Evaluation of machine learning techniques for structural health monitoring using ultrasonic guided waves under varying temperature conditions

Abstract

The implementation of machine learning methods for structural health monitoring applications has proven to be very effective, especially in detecting damage and compensating for environmental and operational conditions. The use of guided waves in this area has also shown to be a powerful tool due to their sensitivity to structural changes in the propagation medium. In this work, two strategies for detecting damage and distinguishing their positions and for dealing with temperature variations without an additional classical temperature compensation technique are investigated. For this purpose, four unsupervised dimensionality reduction learning methods were used and compared: Principal Component Analysis, Kernel Principal Component Analysis, t-distributed stochastic neighbour embedding and Autoencoder.
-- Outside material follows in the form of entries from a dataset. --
-- ==== Sys2Proof/Machine/Dispatch.lean ====
section
/-! DEFINITION. The dispatch: one arm per command, each one direct call of its meaning. -/

namespace Sys2Proof.Machine
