/-- R413, R414, R416, R418, R419, R422, R424-R430, R150, R403: a comparator sets beyond its code and releases HYS codes on the other
side of it; its live output follows a crossing; a rise is counted, sets the latch and takes its routes (STAMP, alert); a UV
excursion shorter than UVFILT is counted. In WATCH each close's sample decides. The window test goes from step to step, each
with what the comparator must show; a failed step is the error WIN_TEST; a comparator whose test is over may latch; at the
test's end the test DAC settles for 5 us. That the hysteresis in WATCH counts from the last sample is log entry 40, the model's choice. -/
def Obligations.Windows : Prop :=
  ∀ (s : State) (ts t : Nat) (c : Fin 6) (n : Fin 48) (ov shows : Bool) (level : Int) (levels : List Int) (w : WTest) (x : Fin 4)
      (m : Fin 48),
    let r := s.core.rail n
    let sets (f : Dev → Dev) : Host.Outcome State Fault Refusal := .next ((s.advance ts).lift f)
    let v := cvOf n
    let wt := (s.core.cv v).wtest
    let free : Prop := s.core.live = true ∧ s.core.eff ≠ .watch ∧ wt = none
    let step : Int := spanOf (s.core.get (F.RAIL_CFG_RANGE n)) * 100
    let hys : Int := s.core.get (F.RAIL_WCFG_HYS n)
    let uvc : Int := s.core.get (F.RAIL_WSTATUS_UVCODE n)
    let ovc : Int := s.core.get (F.RAIL_WSTATUS_OVCODE n)
    let beyond : Prop := if ov then ovc * step < level * 1024 else level * 1024 < uvc * step
    let back : Prop := if ov then level * 1024 < (ovc - hys) * step else (uvc + hys) * step < level * 1024
    let may : Prop := if ov then r.code ≠ .unused else r.code = .good
    let lit : Rail := if ov then { r with
      ovLive := true
      ovAt := some (s.at ts)
      brokeAt := s.at ts } else { r with
      uvLive := true
      uvAt := some (s.at ts)
      brokeAt := s.at ts }
    let stamp := (s.advance ts).core.stamp
    let sample (o : Bool) (m : Fin 48) : Bool := s.core.compares m o ((s.core.rail m).shows o) (levels.getD m 0)
    let must : Bool := if w.step = 1 then !r.shows w.ov else if w.step = 2 then w.ov else !w.ov
    let tested : Prop := wt = some w ∧ w.rail = n ∧ s.core.mainAlive = true ∧ s.core.testPaused w = false ∧
      w.since + (if w.step = 1 then 1000 else 4000) ≤ s.at ts
    let next (w : WTest) : Host.Outcome State Fault Refusal := sets (fun d => d.setCv v { s.core.cv v with wtest := some w })
    let code := s.core.get (if w.ov then F.RAIL_WSTATUS_OVCODE n else F.RAIL_WSTATUS_UVCODE n)
    let after : Nat := if w.step = 1 ∧ code < 1023 then 2 else if w.step ≤ 2 ∧ code ≠ 0 then 3 else 4
    let dark : Prop := r.uvLive = false ∧ r.ovLive = false
    (free → may → r.shows ov = false → beyond → s.core.get (latchFld n ov) = 0 → s.core.get (routeCap n ov) = 0 →
      s.core.get (routeWake n ov) = 0 → Gives (.comparatorCrossing ts n ov level) s (fun d => d.rail n = lit ∧ d.get (latchFld n ov) = 1 ∧
        d.get (countFld n ov) = min 0xFFFF (s.core.get (countFld n ov) + 1) ∧ (∀ m, m ≠ n → d.rail m = s.core.rail m) ∧
        (s.core.get (routeStamp n ov) = 1 → s.core.get (F.RAIL_WSTATUS_STAMPV n) = 0 →
          d.get (F.RAIL_WSTATUS_STAMPV n) = 1 ∧ d.get (F.RAIL_WSTATUS_STAMPSRC n) = (if ov then 1 else 0) ∧
          ∀ j, j < 4 → d.get (F.RAIL_WSTAMP n j) = (stamp.word j).toNat) ∧
        ((s.core.get (routeAlert n ov)).testBit x = true → (d.get (F.DOOR_ACAUSE_CAUSE x)).testBit 0 = true) ∧
        s.core.only [.now, .rails, .phs, .regs, .hday, .smbRel, .evq, .evOvf, .evDropped] d)) ∧
    (r.shows ov = false ∧ ¬ beyond ∨ r.shows ov = true ∧ ¬ back → exec (.comparatorCrossing ts n ov level) s = .next (s.advance ts)) ∧
    (free → r.ovLive = true → ov = true → back → exec (.comparatorCrossing ts n ov level) s = sets (fun d => d.setRail n { r with
      ovLive := false
      ovAt := none
      brokeAt := s.at ts })) ∧
    (free → r.uvLive = true → ov = false → back → r.code = .good → Gives (.comparatorCrossing ts n ov level) s (fun d =>
      d.rail n = { r with
        uvLive := false
        uvAt := none
        brokeAt := s.at ts } ∧
      (r.uvAt = some t → s.at ts < t + s.core.get (F.RAIL_FILT_UVFILT n) * 100 →
        d.get (F.RAIL_COUNT_UVSHORT n) = min (2 ^ (F.RAIL_COUNT_UVSHORT n).w - 1) (s.core.get (F.RAIL_COUNT_UVSHORT n) + 1)) ∧
      s.core.only [.now, .rails, .regs, .hday] d)) ∧
    (s.core.live = true → s.core.mainAlive = true → s.core.eff = .watch → s.core.sampled = false → s.core.closeAt + 2000 ≤ s.at ts →
      (∀ c, (s.core.cv c).wtest = none) → Gives (.windowSample ts levels) s (fun d => d.sampled = true ∧
        (∀ n : Fin 48, (d.rail n).uvLive = sample false n ∧ (d.rail n).ovLive = sample true n ∧ (d.rail n).uvSeen = sample false n) ∧
        (sample true m = true → (s.core.rail m).ovLive = false ∨ (s.core.rail m).ovAt.isSome = true → (s.core.rail m).code ≠ .unused →
          d.get (F.RAIL_EVENT_OV m) = 1 ∧ d.alerts 4) ∧
        ((∀ n, sample false n = false ∧ sample true n = false) →
          s.core.only [.now, .sampled, .rails, .regs, .jq, .jIn, .jLost] d))) ∧
    (tested → shows = must →
      (1 ≤ w.step → w.step ≤ 3 → exec (.windowTestStep ts n shows) s = next { w with
        step := after
        since := s.at ts }) ∧
      (w.step = 4 → w.ov = false → Gives (.windowTestStep ts n shows) s (fun d => (∃ k, (d.cv v).wtest = some { w with
        ov := true
        step := k
        since := s.at ts }) ∧
        (r.uvLive = true → r.code = .good → s.core.eff ≠ .watch → d.get (F.RAIL_WSTATUS_UVLATCH n) = 1) ∧
        (r.uvLive = false → s.core.only [.now, .cvs, .regs] d))) ∧
      (w.step = 4 → w.ov = true → Gives (.windowTestStep ts n shows) s (fun d => (d.cv v).wtest = none ∧ (d.cv v).restore = some (s.at ts) ∧
        d.get (F.RAIL_WSTATUS_TESTING n) = 0 ∧
        (w.badUv = false → w.badOv = false → d.get (F.RAIL_WSTATUS_BADUV n) = 0 ∧ d.get (F.RAIL_WSTATUS_BADOV n) = 0) ∧
        (w.badUv = true ∨ w.badOv = true → d.get (F.RAIL_WSTATUS_BADUV n) = s.core.get (F.RAIL_WSTATUS_BADUV n) ∧
          d.get (F.RAIL_WSTATUS_BADOV n) = s.core.get (F.RAIL_WSTATUS_BADOV n)) ∧
        (r.ovLive = true → r.code ≠ .unused → s.core.eff ≠ .watch → d.get (F.RAIL_WSTATUS_OVLATCH n) = 1) ∧
        (dark → s.core.only [.now, .cvs, .regs] d)))) ∧
    (tested → shows ≠ must → Gives (.windowTestStep ts n shows) s (fun d =>
      (∃ v, s.core.records 0x0504 n (BitVec.ofNat 32 ((if w.ov then 1 else 0) + 16 * w.step)) v d) ∧
      (∀ u, (d.cv v).wtest = some u → (if w.ov then u.badOv else u.badUv) = true) ∧
      (w.step < 4 ∨ dark → s.core.only (errorParts ++ [.now, .cvs]) d))) ∧
    ((s.core.cv c).restore = some t → t + 5000 ≤ s.at ts → exec (.tdacRestoreSettled ts c) s = sets (fun d =>
      d.setCv c { s.core.cv c with restore := none }))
The first strategy (score plot) consists of using the latent dimensions directly to distinguish the data points of different states of the structure, and the second (DI plot) proposes a method to use Q- and T2-statistics, which have been proposed in previous work for PCA, computed using the compressed representation of the monitoring data. To this end, monitoring data from intact and damaged states of a 500x500x2 mm plate of carbon-fibre–reinforced polymer recorded by 12 piezoelectric transducers at different temperatures are examined. As a reversible damage model, a 10 mm thick aluminium disc is placed at four different locations on the plate. The results primarily show the success of the methods used with DI plot in detecting damage regardless of varying temperature. The autoencoder in the first strategy also demonstrates promising performance in detecting and distinguishing the position of the damage, even in the presence of varying temperature conditions.